High Court Weighs in on Kitsap ‘Prior Convictions’ Case

If you were on a jury, would you be more likely to find someone guilty if you knew he or she had already been convicted before for criminal acts?

Just how “prejudicial” such information would be to a jury was the subject of a state supreme court decision issued last week on a case that originated in Kitsap County.

Here’s the long story short: Johnathon Roswell, who had previous convictions for third-degree rape and third-degree child molestation, was charged in 2005 with new sex offenses, including “Communication with a minor for immoral purposes,” after police alleged he’d propositioned some 16-year-old girls at a park, the supreme court said.

Here’s why the state supreme court took issue: If a defendant has been convicted of a prior sex crime, a conviction for the gross misdemeanor of “communication with a minor for immoral purposes,” becomes a felony.

That means the jury must find beyond a reasonable doubt that the defendant has the criminal history, meaning they need to know at least what said history is. And normally, juries must stick to the facts of the current case out of our courts’ fear they’ll be prejudiced into convicting by virtue of the fact the defendant has done it before.

There are other crimes where juries must consider a defendant’s previous criminal history. Any guesses of what they are?

Here’s two:

Violation of a no-contact order

A defendant who has violated such an order on two previous occassions (which would each be a gross misdemeanor) is elligible for a felony on the third such conviction.

The felony DUI law

A defendant who’s had four DUI convictions in a decade long span can get a felony for the fifth, or, anyone with a conviction for vehicular assault or vehicular homicide can get a felony for any DUI thereafter.

So, this issue was bound to come up. Thomas Weaver, Roswell’s attorney, argued before the judges that the jury had been prejudiced against his client due to the past convictions, and that the fairer way to have tried him would have been to have the judge decide whether the criminal history is there, and have the jury do the rest.

There were other arguments (namely that the jury was confused about whether the prior conviction was an element of the crime or an aggravating factor that could result in a lengthier prison sentence), but the central theme was this issue of prejudice.

In another appeals case, a man who’d been charged with a felony violation of a no contact order had his trial effectively “bifurcated,” and jurors decided first that he’d been guilty of the misdemeanor offense, and then later, got a chance to look at the history and decide if it could be elevated to a felony.
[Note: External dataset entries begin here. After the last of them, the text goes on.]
-- ==== Sys2Proof/Machine/Flags.lean ====
section
/-! DEFINITION. The numeric counters, which take the place of status flags (02 R34, R54, R55). -/

namespace Sys2Proof.Machine

/-- Where a count stops (R55). -/
abbrev countTop : Nat := 0xFFFFFFFFFFFFFFFE

/-- A count with `n` added, and whether it has reached its stop value (R55); the NTM_STAT bit follows an increment alone, so a count
that is written or restored at the stop value has none before the next (DESIGN CHOICE, log entry 166). -/
def addCount (w : Word) (n : Nat) : Word × Bool :=
  (BitVec.ofNat 64 (satTo countTop (w.toNat + n)), decide (n ≠ 0 ∧ w.toNat + n ≥ countTop))

/-- How many results fall in each class. -/
structure Tally where
  sat : Nat := 0
  flush : Nat := 0
  nan : Nat := 0
  inf : Nat := 0
  deriving DecidableEq, Repr

/-- The increments of a launch that has not ended its part on the core; they go on where a counter has stopped (R58). -/
def CoreLaunch.add (l : CoreLaunch) (t : Tally) : CoreLaunch :=
  if l.done then l else { l with sat := l.sat + t.sat, flush := l.flush + t.flush, nan := l.nan + t.nan, inf := l.inf + t.inf }

/-- A tally with its counts added to a core's counters, and to the increments of its launch (R55, R58). -/
def CoreSt.tally (v : CoreSt) (t : Tally) : CoreSt :=
  let a := addCount v.ntmSat t.sat
  let b := addCount v.ntmFlush t.flush
  let c := addCount v.ntmNan t.nan
  let d := addCount v.ntmInf t.inf
  { v with launch := v.launch.map fun l => l.add t, ntmSat := a.1, ntmFlush := b.1, ntmNan := c.1, ntmInf := d.1,
           ntmStat := v.ntmStat ||| flagAt 0 a.2 ||| flagAt 1 b.2 ||| flagAt 2 c.2 ||| flagAt 3 d.2 }

/-- A tally of one result (R54). -/
def Tally.of : Count → Tally
  | .none => {}
  | .sat => { sat := 1 }
  | .flush => { flush := 1 }
  | .nan => { nan := 1 }
  | .inf => { inf := 1 }

/-- Two tallies together. -/
def Tally.plus (a b : Tally) : Tally := ⟨a.sat + b.sat, a.flush + b.flush, a.nan + b.nan, a.inf + b.inf⟩

/-- The tally of a list of results. -/
def Tally.sum (cs : List Count) : Tally := cs.foldl (fun t c => t.plus (Tally.of c)) {}

end Sys2Proof.Machine
end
Weaver argued that this would’ve been fair to do in Roswell’s case as well.

But the state supreme court declined to do such a thing, stating there are many options for trial judges to “mitigate” such prejudice as a previous conviction. They can limit details the jury hears about the previous conviction, or they can, in fact, “bifurcate” the trial to have the previous conviction element decided separately.

In affirming the appeals court’s decision, the supreme court effectively told the parties that judges — the trial court ones, and not themselves — would make the call on how to “mitigate” the prejudice of previous convictions.

(Photo Credit)

2 thoughts on “High Court Weighs in on Kitsap ‘Prior Convictions’ Case

  1. For the persons so far convicted of felony DUI in Kitsap (11 I think) since the law went into effect, none have gone to trial so far. I’m sure it will happen in the near future and will be interesting to see.

  2. Optional bifurcation seems wholly inadequate–it’s impossible to imagine that a jury would not be influenced by a prior conviction, especially a prior related conviction, in determining guilt.